One-Day Course
Date to be announced; 8:30am – 5:00pm
Dr. Neal Gallagher, Eigenvector Research, Wenatchee, WA
COURSE DESCRIPTION
Chemometrics without Equations (CWE) is designed for those who wish to explore the problem-solving power of machine learning tools without high level mathematics. Course emphasis is on proper development and interpretation of models as applied to real-life problems. The objective is to teach in a simple way so that participants will be better chemical data science practitioners and managers.

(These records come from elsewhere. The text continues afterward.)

section
variable (off : BitVec 13) (rs1 rs2 : Reg) (f3 : BitVec 3)
@[simp] theorem bWord_major : (bWord off rs1 rs2 f3).extractLsb' 0 7 = 0x63#7 := by
  simp (disch := omega) only [bWord_eq, BitVec.extractLsb'_append_eq_of_add_le, slice_whole]
@[simp] theorem bWord_funct3 : (bWord off rs1 rs2 f3).extractLsb' 12 3 = f3 := by
  simp (disch := omega) only [bWord_eq, BitVec.extractLsb'_append_eq_of_le, BitVec.extractLsb'_append_eq_of_add_le, slice_whole]
@[simp] theorem bWord_rs1 : (bWord off rs1 rs2 f3).extractLsb' 15 5 = rs1 := by
  simp (disch := omega) only [bWord_eq, BitVec.extractLsb'_append_eq_of_le, BitVec.extractLsb'_append_eq_of_add_le, slice_whole]
@[simp] theorem bWord_rs2 : (bWord off rs1 rs2 f3).extractLsb' 20 5 = rs2 := by
  simp (disch := omega) only [bWord_eq, BitVec.extractLsb'_append_eq_of_le, BitVec.extractLsb'_append_eq_of_add_le, slice_whole]
end

theorem immB_bWord {off : BitVec 13} (rs1 rs2 : Reg) (f3 : BitVec 3) (h : off.getLsbD 0 = false) : immB (bWord off rs1 rs2 f3) = off := by
  simp (disch := omega) only [immB, bWord_eq, BitVec.extractLsb'_append_eq_of_le, BitVec.extractLsb'_append_eq_of_add_le, slice_whole]
  rw [← slice_zero_of_even h]
  simp (disch := omega) only [BitVec.extractLsb'_append_extractLsb'_eq_extractLsb']
  exact BitVec.extractLsb'_eq_self

theorem immB_even (w : BitVec 32) : (immB w).getLsbD 0 = false := by
  exact getLsbD_append_low _ 0#1 Nat.one_pos

theorem bWord_immB {w : BitVec 32} (h : w.extractLsb' 0 7 = 0x63#7) :
    bWord (immB w) (w.extractLsb' 15 5) (w.extractLsb' 20 5) (w.extractLsb' 12 3) = w := by
  have e : immB w = (w.extractLsb' 31 1 ++ w.extractLsb' 7 1 ++ w.extractLsb' 25 6 ++ w.extractLsb' 8 4 ++ 0#1 :) := rfl
  simp (disch := omega) only [← h, e, bWord_eq, BitVec.extractLsb'_append_eq_of_le, BitVec.extractLsb'_append_eq_of_add_le, slice_whole,
    BitVec.extractLsb'_append_extractLsb'_eq_extractLsb']

/-! ## Register and immediate operations -/

theorem aluOf_code (op : AluOp) (rs2 : Reg) (h : op = .zextH → rs2 = 0) :
    op.code.2.1 < 128 ∧ op.code.2.2 < 8 ∧
    (op.code.1 = 0x33 ∧ aluOf op.code.2.1 op.code.2.2 = some op ∨ op.code.1 = 0x3B ∧ aluwOf op.code.2.1 op.code.2.2 rs2 = some op) := by
  cases op
  case zextH => obtain rfl := h rfl; exact ⟨by decide, by decide, .inr ⟨rfl, rfl⟩⟩
  case addw | subw | sllw | srlw | sraw | mulw | divw | divuw | remw | remuw | addUw | sh1addUw | sh2addUw | sh3addUw | rolw | rorw =>
    exact ⟨by decide, by decide, .inr ⟨rfl, rfl⟩⟩
  all_goals exact ⟨by decide, by decide, .inl ⟨rfl, rfl⟩⟩

theorem toNat_slice_six (x : BitVec 12) : (x.extractLsb' 6 6).toNat = x.toNat / 64 := by
  rw [BitVec.extractLsb'_toNat, Nat.shiftRight_eq_div_pow, Nat.mod_eq_of_lt]
  omega
theorem toNat_slice_five (x : BitVec 12) : (x.extractLsb' 5 7).toNat = x.toNat / 32 := by
  rw [BitVec.extractLsb'_toNat, Nat.shiftRight_eq_div_pow, Nat.mod_eq_of_lt]
  omega
theorem toNat_low_six (x : BitVec 12) : (x &&& 0x03F#12).toNat = x.toNat % 64 := by
  rw [BitVec.toNat_and]; exact Nat.and_two_pow_sub_one_eq_mod x.toNat 6
theorem toNat_low_five (x : BitVec 12) : (x &&& 0x01F#12).toNat = x.toNat % 32 := by
  rw [BitVec.toNat_and]; exact Nat.and_two_pow_sub_one_eq_mod x.toNat 5
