-- ==== Sys2Proof/Proofs/IdleWords.lean ====
section
/-! PROOFS. Words that do not issue, and node words of a dead iteration (R38, R67, R127, R155, R189, R191); settles O10. -/
namespace Sys2Proof.Proofs.IdleWords

open Machine Spec UnitIssue

/-- What a kind of word does, it does through its issue (R67, R127). -/
def ActsAtIssue {W : Type} (stg : W → BitVec 3) (grd : W → BitVec 4) (mk : W → Instr) : Prop :=
  ∃ k : W → State → Issue → State, ∀ w s, exec (mk w) s = .next (withIssue s (stg w) (grd w) (k w s))

theorem ActsAtIssue.idle {W : Type} {stg : W → BitVec 3} {grd : W → BitVec 4} {mk : W → Instr} (h : ActsAtIssue stg grd mk) (w : W) (s : State)
    (hi : Idle s (stg w) (grd w)) : exec (mk w) s = .next s := by
  obtain ⟨k, hk⟩ := h
  rw [hk, withIssue_idle _ _ _ _ (Bool.and_eq_false_iff.mpr hi)]

theorem fcmp_act {r : FcmpRel} {mk : C2 → Instr} (h : ∀ w s, exec (mk w) s = .next (fcmpWord r w s)) : ActsAtIssue C2.stg C2.grd mk :=
  ⟨_, fun w s => (h w s).trans (congrArg Host.Outcome.next (show predWord2 2 w (r.holds (s.policy s.focus.region w.fpm)) s = _ from rfl))⟩

theorem c2Words_act : ∀ mk ∈ c2Words, ActsAtIssue C2.stg C2.grd mk := by
  repeat refine List.forall_mem_cons.mpr ⟨⟨_, fun _ _ => rfl⟩, ?_⟩
  iterate 4 refine List.forall_mem_cons.mpr ⟨fcmp_act fun _ _ => rfl, ?_⟩
  repeat refine List.forall_mem_cons.mpr ⟨⟨_, fun _ _ => rfl⟩, ?_⟩
  exact List.forall_mem_nil _

theorem c3Words_act : ∀ mk ∈ c3Words, ActsAtIssue C3.stg C3.grd mk := by
  repeat refine List.forall_mem_cons.mpr ⟨⟨_, fun _ _ => rfl⟩, ?_⟩
  exact List.forall_mem_nil _

theorem liWords_act : ∀ mk ∈ liWords, ActsAtIssue Li.stg Li.grd mk := by
  repeat refine List.forall_mem_cons.mpr ⟨⟨_, fun _ _ => rfl⟩, ?_⟩
  exact List.forall_mem_nil _

/-- Of the matrix words MXNOP alone does not issue: it has no effect (R200). -/
theorem mxWords_idle : ∀ mk ∈ mxWords, ∀ w s, Idle s (Mx.stg w) (Mx.grd w) → exec (mk w) s = .next s := by
  iterate 9 refine List.forall_mem_cons.mpr ⟨ActsAtIssue.idle ⟨_, fun _ _ => rfl⟩, ?_⟩
  exact List.forall_mem_singleton.mpr fun _ _ _ => rfl

theorem idleWords : Spec.IdleWords :=
  ⟨fun _ => rfl, fun mk h => (c2Words_act mk h).idle, fun mk h => (c3Words_act mk h).idle, fun mk h => (liWords_act mk h).idle, mxWords_idle⟩

/-! ## Dead iterations -/

/-- The slot that a value word of a dead iteration takes (R155). -/
theorem deadValue_spec (s : State) (stg : BitVec 3) (lat dq : Nat) (out : Bool) :
    s.deadValue (issue s stg) lat dq out = { s with regions := (s.deadValue (issue s stg) lat dq out).regions } ∧
    (s.deadValue (issue s stg) lat dq out).mn s.focus.region =
      { s.mn s.focus.region with slots := (s.mn s.focus.region).slots ++ [nodeSlot s stg .value (some 0) dq out lat 0 0] } :=
  addNodeSlot_spec s stg _

/-- A value word: in a dead iteration it takes a slot of this latency (R155). -/
theorem withIssue_deadValue {s : State} {stg : BitVec 3} {grd : BitVec 4} {k : Issue → State} {lat dq : Nat} {out : Bool}
    (hi : Issues s stg grd) (hk : k (issue s stg) = s.deadValue (issue s stg) lat dq out) :
    ∃ t, Host.Outcome.next (withIssue s stg grd k) = (.next t : Ans) ∧ t = { s with regions := t.regions } ∧
      t.mn s.focus.region = { s.mn s.focus.region with slots := (s.mn s.focus.region).slots ++ [nodeSlot s stg .value (some 0) dq out lat 0 0] } :=
  ⟨_, rfl, by rw [withIssue_of_issues hi, hk]; exact deadValue_spec s stg lat dq out⟩

theorem nearLoad_dead {w : C2} {width scope : Nat} {sx : Bool} {x : Issue} {s : State} (hd : x.live = false) :
    nearLoad w width sx scope x s = s.deadValue x (nearCycles w.mod.toNat) w.dq.toNat w.out := by
  simp only [nearLoad, hd, nearLat_bits, Bool.false_eq_true, if_false]

theorem farLoad_dead {w : C2} {scope : Nat} {x : Issue} {s : State} (hd : x.live = false) :
    farLoad w scope x s = s.deadValue x (farCycles w.mod.toNat) w.dq.toNat w.out := by
  simp only [farLoad, hd, farLat_bits, Bool.false_eq_true, if_false]

theorem lkupWord_dead {w : C2} {x : Issue} {s : State} (hd : x.live = false) :
    lkupWord w x s = s.deadValue x (nearCycles w.mod.toNat) w.dq.toNat w.out := by
  simp only [lkupWord, hd, nearLat_bits, Bool.false_eq_true, if_false]

theorem nearAtom_dead {w : C3} {width : Nat} {x : Issue} {s : State} (hd : x.live = false) :
    nearAtom w width x s = s.deadValue x (nearCycles w.modx.toNat) w.dq.toNat w.out := by
  simp only [nearAtom, hd, nearLat_eq w.modx.isLt, Bool.false_eq_true, if_false]

theorem farAtom_dead {w : C3} {x : Issue} {s : State} (hd : x.live = false) :
    farAtom w x s = s.deadValue x (farCycles w.modx.toNat) w.dq.toNat w.out := by
  simp only [farAtom, hd, farLat_eq w.modx.isLt, Bool.false_eq_true, if_false]

theorem ldAcq_dead {w : C2} {near far : Nat} {x : Issue} {s : State} (hd : x.live = false) :
    (if w.mod.getLsbD 3 then farLoad w far x s else nearLoad w 4 false near x s) =
      s.deadValue x (if w.mod.toNat / 8 % 2 = 1 then farCycles w.mod.toNat else nearCycles w.mod.toNat) w.dq.toNat w.out := by
  have hbit : w.mod.getLsbD 3 = true ↔ w.mod.toNat / 8 % 2 = 1 := by
    rw [← BitVec.testBit_toNat, Nat.testBit_eq_decide_div_mod_eq, decide_eq_true_iff]
  by_cases h : w.mod.toNat / 8 % 2 = 1
  · rw [if_pos (hbit.mpr h), if_pos h, farLoad_dead hd]
  · rw [if_neg (mt hbit.mp h), if_neg h, nearLoad_dead hd]

theorem nearStore_dead {w : C3} {width : Nat} {x : Issue} {s : State} (hd : x.live = false) : nearStore w width x s = s := by
  simp only [nearStore, hd, Bool.false_eq_true, if_false]

theorem relStore_dead {w : C3} {x : Issue} {s : State} (hd : x.live = false) : relStore w x s = s := by
  simp only [relStore, hd, Bool.false_eq_true, if_false]

theorem farStore_dead {w : C3} {x : Issue} {s : State} (hd : x.live = false) : farStore w x s = s := by
  unfold farStore
  exact if_neg (ne_true_of_eq_false hd)

theorem giveWord_dead {w : C2} {x : Issue} {s : State} (hd : x.live = false) : giveWord w x s = s := by
  simp only [giveWord, hd, Bool.not_false, if_true]

theorem takeWord_dead {w : C2} {x : Issue} {s : State} (hd : x.live = false) : takeWord w x s = s := by
  simp only [takeWord, hd, Bool.not_false, if_true]

theorem mfenceWord_dead {w : C2} {x : Issue} {s : State} (hd : x.live = false) : mfenceWord w x s = s := by
  simp only [mfenceWord, hd, Bool.false_eq_true, if_false]

theorem deadNodeWords : Spec.DeadNodeWords := by
  unfold DeadNodeWords
  simp only [List.forall_mem_cons, List.not_mem_nil, false_implies, implies_true, and_true]
  refine ⟨⟨?ldB, ?ldH, ?ldW, ?ldAcq, ?ldf, ?lkup⟩, ⟨?atomH, ?atomW, ?atomfW⟩, ⟨?stB, ?stH, ?stW, ?stRel, ?stf⟩, ?give, ?take, ?mfence⟩
  case ldB => exact fun w s hi hd => withIssue_deadValue hi (nearLoad_dead hd)
  case ldH => exact fun w s hi hd => withIssue_deadValue hi (nearLoad_dead hd)
  case ldW => exact fun w s hi hd => withIssue_deadValue hi (nearLoad_dead hd)
  case ldAcq => exact fun w s hi hd => withIssue_deadValue hi (ldAcq_dead hd)
  case ldf => exact fun w s hi hd => withIssue_deadValue hi (farLoad_dead hd)
  case lkup => exact fun w s hi hd => withIssue_deadValue hi (lkupWord_dead hd)
  case atomH => exact fun w s hi hd => withIssue_deadValue hi (nearAtom_dead hd)
  case atomW => exact fun w s hi hd => withIssue_deadValue hi (nearAtom_dead hd)
  case atomfW => exact fun w s hi hd => withIssue_deadValue hi (farAtom_dead hd)
  case stB => exact fun w s hd => congrArg Host.Outcome.next (withIssue_eq_self (nearStore_dead hd))
  case stH => exact fun w s hd => congrArg Host.Outcome.next (withIssue_eq_self (nearStore_dead hd))
  case stW => exact fun w s hd => congrArg Host.Outcome.next (withIssue_eq_self (nearStore_dead hd))
  case stRel => exact fun w s hd => congrArg Host.Outcome.next (withIssue_eq_self (relStore_dead hd))
  case stf => exact fun w s hd => congrArg Host.Outcome.next (withIssue_eq_self (farStore_dead hd))
  case give => exact fun w s hd => congrArg Host.Outcome.next (withIssue_eq_self (giveWord_dead hd))
  case take => exact fun w s hd => congrArg Host.Outcome.next (withIssue_eq_self (takeWord_dead hd))
  case mfence => exact fun w s hd => congrArg Host.Outcome.next (withIssue_eq_self (mfenceWord_dead hd))

theorem deadMatrixWords : Spec.DeadMatrixWords := by
  intro w s hi hd
  simp only [List.forall_mem_cons, List.not_mem_nil, false_implies, implies_true, and_true]
  refine ⟨⟨?cfg, ?clr, ?swb, ?stat, ?drn, ?ldb, ?acc⟩, fun hf => ⟨?row, ?rows⟩⟩
  case cfg => exact withIssue_addXSlot hi rfl
  case clr => exact withIssue_addXSlot hi rfl
  case swb => exact withIssue_addXSlot hi rfl
  case stat => exact withIssue_addXSlot hi rfl
  case drn => exact withIssue_addXSlot hi (by rw [hd]; rfl)
  case ldb => exact withIssue_addXSlot hi (by rw [hd]; rfl)
  case acc => exact withIssue_addXSlot hi (by rw [hd]; rfl)
  case row => exact withIssue_addXSlot hi ((if_neg (not_not_intro hf)).trans (by rw [hd]; rfl))
  case rows => exact withIssue_addXSlot hi ((if_neg (not_not_intro hf)).trans (by rw [hd]; rfl))

/-- Settles O10: a word acts through its issue, and in a dead iteration a node's word only takes its slot. -/
theorem idleAndDeadWords : Obligations.IdleAndDeadWords := ⟨idleWords, deadNodeWords, deadMatrixWords⟩

end Sys2Proof.Proofs.IdleWords
end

CWE, introduces Principal Components Analysis used for exploratory data analysis/pattern recognition, and regression methods Classical Least Squares and Partial Least Squares regression. Classification methods SIMCA and PLS Discriminant Analysis are also discussed. The course concludes with methods for model improvement with advanced preprocessing and variable selection.
WHO SHOULD ATTEND
Chemometrics without Equations was developed for chemists and bio-scientists who need to analyze multivariate chemical data and for those who manage these staff members. It covers the basics of pattern recognition, quantitative (regression) and qualitative (classification) models. Additional sections discuss how to improve models through advanced data preprocessing and variable selection. The course is relevant in a large number of analytical applications including process analysis, analytical chemistry, pharmaceuticals, sensory, medical devices, metabolomics, etc.
TOPICS
- Introduction
- What is chemometrics?
- Resources
- Pattern Recognition Motivation
- What is pattern recognition?
- Relevant measurements
- Principal Components Analysis
- What is PCA?
- Scores and loadings
- Interpretation
- Supervised and unsupervised pattern recognition
- Regression
- What is regression?
- Classical least squares (CLS)
- Inverse least squares (ILS)
- Principal components regression (PCR)
- Partial least squares regression (PLS)
- Classification
- What is classification?
- Classification based on PCA models: SIMCA
- Using regression for classification: PLS Discriminant Analysis (PLS-DA)
- Advanced Preprocessing
- What are the goals of preprocessing?
- Mean- and median-centering, autoscaling
- Normalization and standard normal variate
- Savitsky-Golay and filtering
- Generalized least squares weighting clutter suppression(GLS)
- Multiplicative scatter correction (MSC)
- Variable Selection
- Why do variable selection?
- Knowledge based selection
- Model based, e.g. on loadings
- Interval PLS (iPLS)
- Conclusions
ABOUT THE INSTRUCTOR
Dr. Neal B. Gallagher, is Vice President and co-founder of Eigenvector Research, Inc. established January, 1995. Recent research includes novel algorithms for iterative target detection in hyperspectral imaging and shift-invariant tri-linearity (SIT) for modeling hyphenated chromatography data. Neal has been intimately involved in chemometrics consulting, teaching short courses and software development including algorithms for detection, classification and quantification. Specific interests include hyperspectral imaging, process modeling, multi-variate curve resolution and classical least squares modeling.